::: Material provided :::
/-- The RC registers of a cluster's Strainer block. -/
def clearStrainer (q : Cluster) (r : Nat) : Cluster :=
  match r with
  | 1 => { q with checked := 0 }
  | 2 => { q with convChecked := 0 }
  | 3 => { q with checkCycles := 0 }
  | 4 => { q with mismatch := 0 }
  | 5 => { q with residue := 0 }
  | 6 => { q with unchecked := 0 }
  | _ => q

/-- What a read of the register at an offset of a block clears (R11). A read of a log window also marks how far the ring has been
read (R473; log 21). -/
def State.clearReg (s : State) (b : RegBlock) (off : Nat) : State :=
  let r := off / 8
  match b with
  | .sch p => s.updPart p fun q => clearSch q r
  | .stn p => s.updStn p fun t => clearStn t r
  | .devPart p => if r = 3 then s.updPart p fun q => { q with faults := 0 } else s
  | .slot n => s.updSlot n fun q => clearSlot q r
  | .cad c => s.updCol c fun q => clearCad q r
  | .memCol c => s.updCol c fun q => clearMem q r
  | .port n => s.updPort n fun q => clearPort q r
  | .coll c => s.updCol c fun q => clearColl q r
  | .fwCol c => s.updSteward c fun w => if r = 2 then { w with lost := 0 } else if r = 3 then { w with fires := 0 } else w
  | .fwLog c =>
    let i := (s.steward c).place (off / 64)
    if i < (s.steward c).ring.length then s.updSteward c fun w => { w with seen := max w.seen (w.head - i) } else s
  | .devCol c => if r = 0 then s.updCol c fun q => { q with devResets := 0 } else s
  | .pwrCol c => if r = 2 then s.updColPwr c fun q => { q with phaseFails := 0 } else s
  | .acc n => s.updPos n fun q => clearAcc q r
  | .cube n => s.updPos n fun q => clearCube q (s.fallNow n).2 r
  | .out n => s.updPos n fun q => clearOut q r
  | .strainer k => s.updCluster k fun q => clearStrainer q r
  | _ => s.clearGlobal b r

/-- The partition whose register a block is (R433, R502): none for the registers of the module, and for a cluster, slot, region or
connection that no partition holds. -/
def State.blockPart (s : State) (b : RegBlock) : Option Nat :=
  let ranged := fun (first count : Part → Nat) (n : Nat) =>
    (List.range 16).find? fun p => (s.part p).st ≠ .absent && decide (first (s.part p) ≤ n) && decide (n < first (s.part p) + count (s.part p))
  match b with
  | .sch p | .memPart p | .stn p | .xsiPart p | .devPart p => some p
  | .acc n | .cube n | .out n => s.clusterPart (n / 16)
  | .ramp k | .strainer k => s.clusterPart k
  | .slot n => ranged (·.slotFirst) (·.slotCount) n
  | .conn n => ranged (·.connFirst) (·.connCount) n
  | .region r => if rgnValid (s.region r) then some (rgnPart (s.region r)) else none
  | _ => none

/-- Registers that every session reads (access by role table). -/
def sessionReads (b : RegBlock) (off : Nat) : Bool :=
  match b with
  | .root => true
  | .time => decide (off < 0x10)
  | .xsi => decide (off = 0x18)
  | _ => false

/-- Registers outside its partition that a controlling session writes. -/
def sessionWrites (b : RegBlock) (off : Nat) : Bool :=
  match b with
  | .xsi => decide (off = 0) || decide (off = 0x10)
  | _ => false

/-- Registers that a fabric manager writes (R433, R479, R510, R536). -/
def managerWrites (b : RegBlock) (off : Nat) : Bool :=
  match b with
  | .devPart _ => decide (off = 0)
  | .xsi => decide (off = 0) || decide (off = 0x10)
  | .fw => [0x20, 0x30, 0x38, 0x40, 0x48, 0x50, 0x58, 0x78, 0x88].contains off
  | .dev => decide (off = 0) || decide (off = 0x10)
  | .pwr => decide (off = 0x10) || decide (off = 0x40)
  | _ => false

/-- Check 5 of R539: whether the role and the partition of a connection may reach a register. -/
def State.roleMay (s : State) (k : Conn) (write : Bool) (b : RegBlock) (off : Nat) : Bool :=
  let own := s.blockPart b == some (connPart k)
  match connKind k with
  | 2 => own || (if write then sessionWrites b off else sessionReads b off)
  | 3 => !write && (own || sessionReads b off)
  | 4 => !write || managerWrites b off
  | _ => false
:::
> Problem description
What lines above contain the word "slot"? Return each such line.

> Response below
  | .slot n => s.updSlot n fun q => clearSlot q r
/-- The partition whose register a block is (R433, R502): none for the registers of the module, and for a cluster, slot, region or
  | .slot n => ranged (·.slotFirst) (·.slotCount) n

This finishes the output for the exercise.